◆ Your goal
From the records, return each line that has the word "Tests" in it.

Collected data
-- ==== Sys2Proof/Tests/Slice0.lean ====
section
/-! SUPPORT. Tests of single steps, with expected results from 95_test_vectors.md (the vector is named in each
docstring), and a witness for the hypotheses of every statement that has some. -/

namespace Sys2Proof.Tests

open Sys2Proof Sys2Proof.Machine

/-! ### Small states -/

/-- After reset with N = 4 and NR = 8, the given registers written. -/
def small (l : List (RegNum × RingElt)) : State := l.foldl (fun s p => s.setReg p.1 p.2) (State.resetOf ⟨4, 8, 0⟩)

/-- One step in which the host writes `w` to CMD. -/
def cmdStep (w : Word) (s : State) : Result := step { s with pending := [.portWrite .cmd w] }

/-- What a property says of the next state; false if there is none. -/
def holdsAfter (r : Result) (p : State → Bool) : Bool :=
  match r with
  | .next t => p t
  | .fault _ => false
  | .refused _ => false

/-- Register `r` holds `v` and is valid. -/
def holdsReg (r : RegNum) (v : RingElt) (s : State) : Bool := decide (s.reg r = v) && s.isValid r

/-- The STATUS word after one CMD write. -/
def statusAfter (w : Word) (s : State) (v : Word) : Bool := holdsAfter (cmdStep w s) fun t => decide (statusWord t = v)

/-! ### Well-formedness: each check refuses -/

theorem test_wellFormed_refuses_one_operand :
    (Instr.zero 256).wellFormed = false ∧ (Instr.fold 256).wellFormed = false ∧ (Instr.st 256).wellFormed = false ∧
      (Instr.rndu 256).wellFormed = false ∧ (Instr.rndb 256).wellFormed = false := by decide

theorem test_wellFormed_refuses_two_operands :
    (Instr.cmpeq 256 0).wellFormed = false ∧ (Instr.cmpeq 0 256).wellFormed = false ∧
      (Instr.addn 256 0).wellFormed = false ∧ (Instr.addn 0 256).wellFormed = false := by decide

theorem test_wellFormed_refuses_dss :
    (Instr.add 256 0 0).wellFormed = false ∧ (Instr.add 0 256 0).wellFormed = false ∧
      (Instr.add 0 0 256).wellFormed = false ∧ (Instr.sub 256 0 0).wellFormed = false ∧
      (Instr.sub 0 256 0).wellFormed = false ∧ (Instr.sub 0 0 256).wellFormed = false ∧
      (Instr.mul 256 0 0).wellFormed = false ∧ (Instr.mul 0 256 0).wellFormed = false ∧
      (Instr.mul 0 0 256).wellFormed = false := by decide

theorem test_wellFormed_refuses_dsi :
    (Instr.enc 256 0 1).wellFormed = false ∧ (Instr.enc 0 256 1).wellFormed = false ∧
      (Instr.enc 0 0 256).wellFormed = false ∧ (Instr.dec 256 0 1).wellFormed = false ∧
      (Instr.dec 0 256 1).wellFormed = false ∧ (Instr.dec 0 0 256).wellFormed = false := by decide

theorem test_wellFormed_accepts :
    (Instr.mul 255 254 253).wellFormed = true ∧ (Instr.enc 255 0 255).wellFormed = true ∧
      Instr.fbclr.wellFormed = true := by decide

/-! ### Decoding: words written out bit by bit from R50, R51, R53 (section 2.1), op a b c -/

/-- V-ENC0-1. -/
theorem test_decode_zero : decode 0b00000001000001010000000000000000 = .ok (.zero 5) := by decide
/-- V-ENC0-2. -/
theorem test_decode_fold : decode 0b00000010000000000000000000000000 = .ok (.fold 0) := by decide
/-- V-ENC0-3. -/
theorem test_decode_fbclr : decode 0b00000011000000000000000000000000 = .ok .fbclr := by decide
/-- V-ENC0-4. -/
theorem test_decode_st : decode 0b00000100000000000000001000000000 = .ok (.st 2) := by decide
/-- V-ENC0-5. -/
theorem test_decode_add : decode 0b00010000000000100000001000000100 = .ok (.add 2 2 4) := by decide
/-- V-ENC0-6. -/
theorem test_decode_sub : decode 0b00010001000001010000001000000100 = .ok (.sub 5 2 4) := by decide
/-- V-ENC0-14. -/
theorem test_decode_mul : decode 0b00010010111111111111111011111101 = .ok (.mul 255 254 253) := by decide
/-- V-ENC0-8. -/
theorem test_decode_cmpeq : decode 0b00010011000000000000001000000011 = .ok (.cmpeq 2 3) := by decide
/-- V-ENC0-9. -/
theorem test_decode_enc : decode 0b00100000000001000000001100000100 = .ok (.enc 4 3 4) := by decide
/-- V-ENC0-15. -/
theorem test_decode_dec : decode 0b00100001000001110000011100011111 = .ok (.dec 7 7 31) := by decide
/-- V-ENC0-11. -/
theorem test_decode_addn : decode 0b00100010000001000000010000000000 = .ok (.addn 4 4) := by decide
/-- V-ENC0-12. -/
theorem test_decode_rndu : decode 0b00110000000000010000000000000000 = .ok (.rndu 1) := by decide
/-- V-ENC0-13. -/
theorem test_decode_rndb : decode 0b00110001000000000000000000000000 = .ok (.rndb 0) := by decide
/-- V-FLT-2 to V-FLT-8: the rejected words, each by its reason. -/
theorem test_decode_rejects :
    decode 0x00000000 = .error (.unknownOp 0x00) ∧ decode 0xFFFFFFFF = .error (.unknownOp 0xFF) ∧
      decode 0x01050001 = .error (.fieldNotZero 0x01) ∧ decode 0x03000100 = .error (.fieldNotZero 0x03) ∧
      decode 0x13010001 = .error (.fieldNotZero 0x13) ∧ decode 0x22000001 = .error (.fieldNotZero 0x22) ∧
      decode 0x05000000 = .error (.unknownOp 0x05) ∧ decode 0x14000000 = .error (.unknownOp 0x14) ∧
      decode 0x23000000 = .error (.unknownOp 0x23) ∧ decode 0x32000000 = .error (.unknownOp 0x32) := by decide

/-! ### One step per command -/

/-- V-ZERO-1. -/
theorem test_zero : holdsAfter (cmdStep 0x01050000 (small [])) (holdsReg 5 [0, 0, 0, 0]) = true := by decide
/-- V-ZERO-2: the old value is lost. -/
theorem test_zero_overwrites :
    holdsAfter (cmdStep 0x01010000 (small [(1, [9, 9, 9, 9])])) (holdsReg 1 [0, 0, 0, 0]) = true := by decide
/-- V-FOLD-5: six words, and the buffer is clear afterwards. -/
theorem test_fold : holdsAfter (cmdStep 0x02000000 { small [] with fb := [1, 2, 3, 4, 5, 6, 0, 0], wp := 6 }) (fun t =>
    holdsReg 0 [0xFFFFFFFC, 0xFFFFFFFC, 3, 4] t && decide (t.fb = [0, 0, 0, 0, 0, 0, 0, 0]) && decide (t.wp = 0)) =
    true := by decide
/-- V-FOLD-14: stale words of the buffer take part. -/
theorem test_fold_stale : holdsAfter (cmdStep 0x02000000 { small [] with fb := [7, 8, 1, 2, 3, 0, 0, 0], wp := 5 })
    (holdsReg 0 [4, 8, 1, 2]) = true := by decide
/-- V-FOLD-12. -/
theorem test_fbclr : holdsAfter (cmdStep 0x03000000 { small [] with fb := [7, 8, 0, 0, 0, 0, 0, 0], wp := 2 }) (fun t =>
    decide (t.fb = [0, 0, 0, 0, 0, 0, 0, 0]) && decide (t.wp = 0)) = true := by decide
/-- V-ST-1. -/
theorem test_st : holdsAfter (cmdStep 0x04000200 (small [(2, [4, 13, 28, 27])])) (fun t =>
    decide (t.ob = [4, 13, 28, 27]) && decide (t.rp = 0) && decide (statusWord t = 0x00000004)) = true := by decide
/-- V-ST-4: a second ST replaces the snapshot and resets the pointer. -/
theorem test_st_replaces :
    holdsAfter (cmdStep 0x04000300 { small [(3, [0, 0, 0, 0])] with ob := [4, 13, 28, 27], ovalid := true, rp := 1 })
      (fun t => decide (t.ob = [0, 0, 0, 0]) && decide (t.rp = 0)) = true := by decide
/-- V-ADD-2. -/
theorem test_add : holdsAfter (cmdStep 0x10020001
    (small [(0, [0x80000000, 0x7FFFFFFF, 5, 0xFFFFFFFF]), (1, [0x80000000, 1, 0xFFFFFFFF, 0xFFFFFFFF])]))
    (holdsReg 2 [0, 0x80000000, 4, 0xFFFFFFFE]) = true := by decide
/-- V-ADD-4: the three operands are one register. -/
theorem test_add_alias : holdsAfter (cmdStep 0x10010101 (small [(1, [1, 0x80000000, 0xFFFFFFFF, 0])]))
    (holdsReg 1 [2, 0, 0xFFFFFFFE, 0]) = true := by decide
/-- V-SUB-1: the first source is the minuend. -/
theorem test_sub : holdsAfter (cmdStep 0x11020001
    (small [(0, [0, 5, 0, 0xFFFFFFFF]), (1, [1, 5, 0xFFFFFFFF, 0xFFFFFFFF])])) (holdsReg 2 [0xFFFFFFFF, 0, 1, 0]) =
    true := by decide
/-- V-SUB-3. -/
theorem test_sub_self : holdsAfter (cmdStep 0x11010101 (small [(1, [1, 2, 3, 4])])) (holdsReg 1 [0, 0, 0, 0]) = true := by
  decide
/-- V-MUL-9: the source is the destination. -/
theorem test_mul_alias : holdsAfter (cmdStep 0x12010101 (small [(1, [1, 2, 3, 4])]))
    (holdsReg 1 [0xFFFFFFE8, 0xFFFFFFEC, 0xFFFFFFFA, 20]) = true := by decide
/-- V-MUL-11: products wrap. -/
theorem test_mul_wraps : holdsAfter (cmdStep 0x12020001 (small [(0, [0x80000000, 1, 0, 0]), (1, [2, 0, 0, 3])]))
    (holdsReg 2 [0xFFFFFFFD, 2, 0, 0x80000000]) = true := by decide
/-- V-CMP-2. -/
theorem test_cmpeq_equal : statusAfter 0x13000001 (small [(0, [0, 0, 0, 0]), (1, [0, 0, 0, 0])]) 0x00000001 = true := by
  decide
/-- V-CMP-4: EQ holds only the latest comparison; the last coefficients differ. -/
theorem test_cmpeq_differs :
    statusAfter 0x13000001 { small [(0, [8, 8, 8, 7]), (1, [8, 8, 8, 6])] with eq := true } 0x00000000 = true := by decide
/-- V-ENCD-2: payloads that do not fit lose their high bits. -/
theorem test_enc : holdsAfter (cmdStep 0x20040304 (small [(3, [17, 16, 31, 0xFFFFFFFF])]))
    (holdsReg 4 [0x10000000, 0, 0xF0000000, 0xF0000000]) = true := by decide
/-- V-ENCD-5: b = 31. -/
theorem test_enc_31 : holdsAfter (cmdStep 0x2004031F (small [(3, [1, 0x7FFFFFFF, 0x80000000, 0xFFFFFFFF])]))
    (holdsReg 4 [2, 0xFFFFFFFE, 0, 0xFFFFFFFE]) = true := by decide
/-- V-DEC-1 to V-DEC-4: the edges of the window, and the wrapping sum. -/
theorem test_dec : holdsAfter (cmdStep 0x21050504 (small [(5, [0x17FFFFFF, 0x08000000, 0x07FFFFFF, 0xF8000000])]))
    (holdsReg 5 [1, 1, 0, 0]) = true := by decide
/-- V-DEC-13: b = 31. -/
theorem test_dec_31 : holdsAfter (cmdStep 0x2105051F (small [(5, [3, 0xFFFFFFFE, 0xFFFFFFFD, 4])]))
    (holdsReg 5 [2, 0x7FFFFFFF, 0x7FFFFFFF, 2]) = true := by decide
/-- V-NOISE-1. -/
theorem test_addn : holdsAfter (cmdStep 0x22040400
    { small [(4, [0x10000000, 0x20000000, 0xF0000000, 0])] with noise := ⟨[3, 0xFFFFFFFE, 0, 0xFFFFFFFF], 0⟩ }) (fun t =>
    holdsReg 4 [0x10000003, 0x1FFFFFFE, 0xF0000000, 0xFFFFFFFF] t && decide (t.noise = ⟨[], 4⟩)) = true := by decide
/-- V-NOISE-3: a fault makes no draw. -/
theorem test_addn_faults : holdsAfter (cmdStep 0x22020100 { small [] with noise := ⟨[7], 2⟩ }) (fun t =>
    decide (statusWord t = 0x00000302) && decide (t.noise = ⟨[7], 2⟩)) = true := by decide
/-- V-RND-1, of a source whose answers would be other values if bits were asked for. -/
theorem test_rndu :
    holdsAfter (cmdStep 0x30010000 { small [] with random := ⟨[⟨5, 0⟩, ⟨0x80000000, 1⟩, ⟨0xFFFFFFFF, 0⟩, ⟨0, 1⟩], 0⟩ })
      (holdsReg 1 [5, 0x80000000, 0xFFFFFFFF, 0]) = true := by decide
/-- V-RND-2, with the first answer of V-RND-3's second command left over. -/
theorem test_rndb :
    holdsAfter (cmdStep 0x31000000 { small [] with random := ⟨[⟨7, 1⟩, ⟨7, 0⟩, ⟨7, 1⟩, ⟨7, 1⟩, ⟨7, 0⟩], 0⟩ }) (fun t =>
      holdsReg 0 [1, 0, 1, 1] t && decide (t.random = ⟨[⟨7, 0⟩], 4⟩)) = true := by decide
/-- R177: RNDU after RNDB takes the answers that RNDB left in the one source. -/
theorem test_draws_in_issue_order : ∃ t,
    exec (.rndb 0) { small [] with
      random := ⟨[⟨1, 1⟩, ⟨2, 0⟩, ⟨3, 1⟩, ⟨4, 1⟩, ⟨5, 0⟩, ⟨6, 0⟩, ⟨7, 0⟩, ⟨8, 0⟩], 0⟩ } = .next t ∧
      holdsReg 0 [1, 0, 1, 1] t = true ∧ holdsAfter (exec (.rndu 1) t) (holdsReg 1 [5, 6, 7, 8]) = true :=
  ⟨_, rfl, by decide, by decide⟩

◆ The completed task
-- ==== Sys2Proof/Tests/Slice0.lean ====
/-! SUPPORT. Tests of single steps, with expected results from 95_test_vectors.md (the vector is named in each
namespace Sys2Proof.Tests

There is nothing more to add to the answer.